The Age of Innocence Family Quotes

How we cite our quotes: (Chapter.Paragraph)

Quote #1

[Mr. Sillerton Jackson] knew all the ramifications of New York's cousinships; and could not only elucidate such complicated questions as that of the connection between the Mingotts (through the Thorleys) with the Dallases of South Carolina, and that of the relationship of the elder branch of Philadelphia Thorleys to the Albany Chiverses (on no account to be confused with the Manson Chiverses of University Place), but could also enumerate the leading characteristics of each family […] (1.17)

Interestingly, Sillerton Jackson thinks of New York society as a network of "cousinships," as if everybody were in one big family. With all the intermarrying between families, they probably are.

Quote #2

"It is the principle I dislike," said Mr. van der Luyden. "As long as a member of a well-known family is backed up by that family it should be considered— final." (7.33)
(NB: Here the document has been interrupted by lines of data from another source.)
-- ==== Sys2Proof/Machine/Float.lean ====
section
/-! DEFINITION. Numbers and arithmetic (R160 to R195, R579): exact values, the one rounding to FP32, the element formats, the
narrowing of R177 to R179, and the four functions by their procedures. -/
namespace Sys2Proof.Machine

/-! ### Exact values -/

/-- Zero with a sign. -/
def fzero (neg : Bool) : Fv := .fin neg 0 0

/-- The number of bits of m. -/
def bitLen (m : Nat) : Nat := if m = 0 then 0 else Nat.log2 m + 1

/-- m × 2^e for e ≥ q, as a multiple of 2^q. -/
def scaleTo (m : Nat) (e q : Int) : Nat := m * 2 ^ (e - q).toNat

/-- m × 2^(e − q) rounded to an integer, ties to even. -/
def rneAt (m : Nat) (e q : Int) : Nat :=
  if q ≤ e then scaleTo m e q
  else
    let d := 2 ^ (q - e).toNat
    let k := m / d
    let r := m % d
    if d < 2 * r then k + 1 else if 2 * r = d then k + k % 2 else k

/-- The exponent of the last place of m × 2^e at a precision of p bits, subnormal spacing at u (R177). -/
def ulpExp (p : Nat) (u : Int) (m : Nat) (e : Int) : Int := max (e + (bitLen m : Int) - (p : Int)) u

/-- RNE32: round once to FP32, ties to even, subnormals kept, overflow to an infinity (R162, R171). -/
def rne32 : Fv → Fv
  | .nan => .nan
  | .inf n => .inf n
  | .fin n m e =>
    let q := ulpExp 24 (-149) m e
    let r := rneAt m e q
    if r = 0 then fzero n
    else if q + (bitLen r : Int) > 128 then .inf n else .fin n r q

/-- The exact negation. -/
def fneg : Fv → Fv
  | .nan => .nan
  | .inf n => .inf (!n)
  | .fin n m e => .fin (!n) m e

/-- The exact sum (R173, R188): opposite infinities give NaN; an exact zero is −0 only of two −0. -/
def addX : Fv → Fv → Fv
  | .nan, _ => .nan
  | _, .nan => .nan
  | .inf a, .inf b => if a = b then .inf a else .nan
  | .inf a, _ => .inf a
  | _, .inf b => .inf b
  | .fin a m e, .fin b k f =>
    let q := min e f
    let x := scaleTo m e q
    let y := scaleTo k f q
    if a = b then (if x + y = 0 then fzero a else .fin a (x + y) q)
    else if x = y then fzero false
    else if y < x then .fin a (x - y) q else .fin b (y - x) q

/-- The exact product (R173): 0 × Inf gives NaN. -/
def mulX : Fv → Fv → Fv
  | .nan, _ => .nan
  | _, .nan => .nan
  | .inf a, .inf b => .inf (a != b)
  | .inf a, .fin b k _ => if k = 0 then .nan else .inf (a != b)
  | .fin a m _, .inf b => if m = 0 then .nan else .inf (a != b)
  | .fin a m e, .fin b k f => if m = 0 ∨ k = 0 then fzero (a != b) else .fin (a != b) (m * k) (e + f)

/-- The exact difference. -/
def subX (a b : Fv) : Fv := addX a (fneg b)
/-- FP32 addition, round-to-nearest-even. -/
def fadd (a b : Fv) : Fv := rne32 (addX a b)
/-- FP32 subtraction. -/
def fsub (a b : Fv) : Fv := rne32 (subX a b)
/-- FP32 multiplication. -/
def fmul (a b : Fv) : Fv := rne32 (mulX a b)
/-- Scale exactly by a power of two. -/
def fscale (k : Int) : Fv → Fv
  | .fin n m e => if m = 0 then fzero n else .fin n m (e + k)
  | v => v

/-- a < b among non-NaN values, −0 below +0 (R190). -/
def fltZ : Fv → Fv → Bool
  | .nan, _ => false
  | _, .nan => false
  | .inf a, .inf b => a && !b
  | .inf a, .fin .. => a
  | .fin .., .inf b => !b
  | .fin a m e, .fin b k f =>
    let q := min e f
    let x := scaleTo m e q
    let y := scaleTo k f q
    if x = 0 ∧ y = 0 then a && !b
    else match a, b with
      | false, false => decide (x < y)
      | true, true => decide (y < x)
      | true, false => true
      | false, true => false

/-- The maximum, NaN if either is NaN, max(+0, −0) = +0 (R188). -/
def fmax (a b : Fv) : Fv := if a = .nan ∨ b = .nan then .nan else if fltZ a b then b else a
/-- The minimum (R188). -/
def fmin (a b : Fv) : Fv := if a = .nan ∨ b = .nan then .nan else if fltZ a b then a else b
/-- The magnitude. -/
def fabs : Fv → Fv
  | .nan => .nan
  | .inf _ => .inf false
  | .fin _ m e => .fin false m e
/-- Whether a value is NaN or infinite. -/
def fspecial : Fv → Bool
  | .fin .. => false
  | _ => true
/-- Whether a value is a zero. -/
def fisZero : Fv → Bool
  | .fin _ m _ => m == 0
  | _ => false
/-- The sign. -/
def fsign : Fv → Bool
  | .nan => false
  | .inf n => n
  | .fin n _ _ => n

/-! ### Element formats (R160) -/

/-- A float format: exponent bits, mantissa bits, bias, and what its largest exponent codes are: 0 all finite, 1 the one
NaN of E4M3, 2 Inf and NaN as in IEEE 754. -/
structure FloatFmt where
  eb : Nat
  mb : Nat
  bias : Nat
  top : Nat
deriving DecidableEq, Repr

/-- The float formats by code (R160). -/
def floatFmt : Nat → Option FloatFmt
  | 0 => some ⟨4, 3, 7, 1⟩
  | 1 => some ⟨5, 2, 15, 2⟩
  | 2 => some ⟨3, 2, 3, 0⟩
  | 3 => some ⟨2, 3, 1, 0⟩
  | 4 => some ⟨2, 1, 1, 0⟩
  | 6 => some ⟨8, 7, 127, 2⟩
  | 7 => some ⟨8, 23, 127, 2⟩
  | _ => none

/-- Bits of one element of a format (R160). -/
def fmtBits : Nat → Nat
  | 0 => 8 | 1 => 8 | 2 => 6 | 3 => 6 | 4 => 4 | 5 => 8 | 6 => 16 | 7 => 32 | 8 => 32 | _ => 8

/-- The value a float code encodes. -/
def decodeFloat (f : FloatFmt) (x : Nat) : Fv :=
  let m := x % 2 ^ f.mb
  let e := x / 2 ^ f.mb % 2 ^ f.eb
  let n := decide (x / 2 ^ (f.mb + f.eb) % 2 = 1)
  if f.top = 2 ∧ e = 2 ^ f.eb - 1 then (if m = 0 then .inf n else .nan)
  else if f.top = 1 ∧ e = 2 ^ f.eb - 1 ∧ m = 2 ^ f.mb - 1 then .nan
  else if e = 0 then (if m = 0 then fzero n else .fin n m (1 - (f.bias : Int) - f.mb))
  else .fin n (m + 2 ^ f.mb) ((e : Int) - f.bias - f.mb)

/-- An integer as an exact value. -/
def ofInt (i : Int) : Fv := if i = 0 then fzero false else .fin (decide (i < 0)) i.natAbs 0

/-- The value of an element's code in any format of R161. -/
def decodeElem (fmt x : Nat) : Fv :=
  match floatFmt fmt with
  | some f => decodeFloat f x
  | none => ofInt (signed (fmtBits fmt) x)

/-- FP32 bits as a value. -/
def of32 (w : W32) : Fv := decodeElem 7 w.toNat

/-- The code of a finite value r × 2^q that the format represents exactly. -/
def encodeFin (f : FloatFmt) (n : Bool) (r : Nat) (q : Int) : Nat :=
  let s := b2n n * 2 ^ (f.mb + f.eb)
  let minq : Int := 1 - (f.bias : Int) - f.mb
  if r = 0 then s
  else
    let m := if minq ≤ q then scaleTo r q minq else r / 2 ^ (minq - q).toNat
    let l := bitLen m
    if l ≤ f.mb then s + m
    else s + (l - f.mb) * 2 ^ f.mb + (m / 2 ^ (l - f.mb - 1) - 2 ^ f.mb)

/-- The canonical NaN of a format (R163). -/
def nanCode : Nat → Nat
  | 0 => 0x7F | 1 => 0x7E | 6 => 0x7FC0 | _ => 0x7FC0_0000

/-- The code of ±Inf where the format has one. -/
def infCode (f : FloatFmt) (n : Bool) : Nat := b2n n * 2 ^ (f.mb + f.eb) + (2 ^ f.eb - 1) * 2 ^ f.mb

/-- FP32 bits of a value that FP32 holds. -/
def to32 : Fv → W32
  | .nan => 0x7FC0_0000
  | .inf n => BitVec.ofNat 32 (infCode ⟨8, 23, 127, 2⟩ n)
  | .fin n m e => BitVec.ofNat 32 (encodeFin ⟨8, 23, 127, 2⟩ n m e)

/-- The largest finite value of a format as m × 2^e (R160). -/
def maxFin : Nat → Nat × Int
  | 0 => (7, 6) | 1 => (7, 13) | 2 => (7, 2) | 3 => (15, -1) | 4 => (3, 1) | 6 => (255, 120) | _ => (16777215, 104)

/-- The code of the largest finite value of a format with a sign. -/
def maxCode (fmt : Nat) (n : Bool) : Nat :=
  match floatFmt fmt with
  | some f => encodeFin f n (maxFin fmt).1 (maxFin fmt).2
  | none => if fmt = 5 then (if n then 0x80 else 0x7F) else if n then 0x8000_0000 else 0x7FFF_FFFF

/-- m × 2^e rounded to multiples of 2^q: to nearest even, or stochastically with the random number r (R178). -/
def roundAt (stoch : Option Nat) (m : Nat) (e q : Int) : Nat :=
  match stoch with
  | none => rneAt m e q
  | some r =>
    if q ≤ e then scaleTo m e q
    else
      let d := 2 ^ (q - e).toNat
      m / d + b2n (decide (65536 ≤ m % d * 65536 / d + r))

/-- The result of narrowing: the code, whether it saturated, whether a NaN poisons it (R177). -/
structure Narrow where
  code : Nat
  sat  : Bool
  nanp : Bool
deriving DecidableEq, Repr

/-- What the table of R177 gives for an overflow or an infinity of a sign. -/
def overflowTo (fmt : Nat) (sat : Bool) (n : Bool) : Narrow :=
  if fmt = 0 then (if sat then ⟨maxCode 0 n, true, false⟩ else ⟨0x7F, false, false⟩)
  else match floatFmt fmt with
    | some f => if f.top = 2 then ⟨infCode f n, false, false⟩ else ⟨maxCode fmt n, true, false⟩
    | none => ⟨maxCode fmt n, true, false⟩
The family establishes an individual's position in society. Done and done.

Quote #3

[…] Archer, when the afternoon's round was over, parted from his betrothed with the feeling that he had been shown off like a wild animal cunningly trapped. He supposed that his readings in anthropology caused him to take such a coarse view of what was after all a simple and natural demonstration of family feeling […] (9.5)

Archer's family responsibilities are beginning to chafe worse than skinny jeans after a rainstorm.

Quote #4

There was something about the luxury of the Welland house and the density of the Welland atmosphere, so charged with minute observances and exactions, that always stole into his system like a narcotic. (21.46)

Each family has its own identity, and the Wellands are no exception. To someone from outside the family like Newland, the Wellands's way of doing things can be suffocating.

Quote #5

The mere idea of a woman's appealing to her family to screen her husband's business honor was inadmissible, since it was the one thing that the Family, as an institution, could not do. (27.19)

Huh. There's an interesting contrast between Madame Olenska's situation and Regina Beaufort's. Remember when the van der Luydens came to Ellen's defense and threw her that party? Blood is thicker than water, but cash money is the thickest substance known to man.

Quote #6

There were certain things that had to be done, and if done at all, done handsomely and thoroughly; and one of these, in the old New York code, was the tribal rally around a kinswoman about to be eliminated from the tribe. (33.15)

Madame Olenska's going away party is described as a "tribal" ritual, even though the ritual described is elimination. Everything should be done in the best of taste, even the 1870s equivalent of sending someone to sleep with the fishes.

Quote #7

[…] he understood that, by means as yet unknown to him, the separation between himself and the partner of his guilt had been achieved, and that now the whole tribe had rallied about his wife on the tacit assumption that nobody knew anything […] (33. 41)

The family—or "tribe"—acts as a unit in order to protect itself, here against the dangerous possibility of Newland's divorce from May.

Quote #8

"[…] She said she knew we were safe with you, and always would be, because once, when she asked you to, you'd given up the thing you most wanted."

Archer received this strange communication in silence. His eyes remained unseeingly fixed on the thronged sunlit square below the window. At length he said in a low voice: "She never asked me." (34.54-5)

The family's power is so dominant that Archer found himself compelled to do something he didn't want to do—staying with May in order to preserve the family.

Quote #9

He had married (as most young men did) because he had met a perfectly charming girl […] and she had represented peace, stability, comradeship, and the steadying sense of an unescapable duty. (21.10)

There's nothing romantic about Archer's feelings for May, unless a "steadying sense of an unescapable duty" is your cup of tea. May makes a good wife, not a lover.

Quote #10

But this behest of old Mrs. Mingott's roused him to a sense of what the clan thought they had the right to exact from a prospective son-in-law; and he chafed at the role. (11.13)

As a prospective son-in-law, Newland finds himself roped into the affairs of the Wellands and the Mingotts, and he's none too happy about it.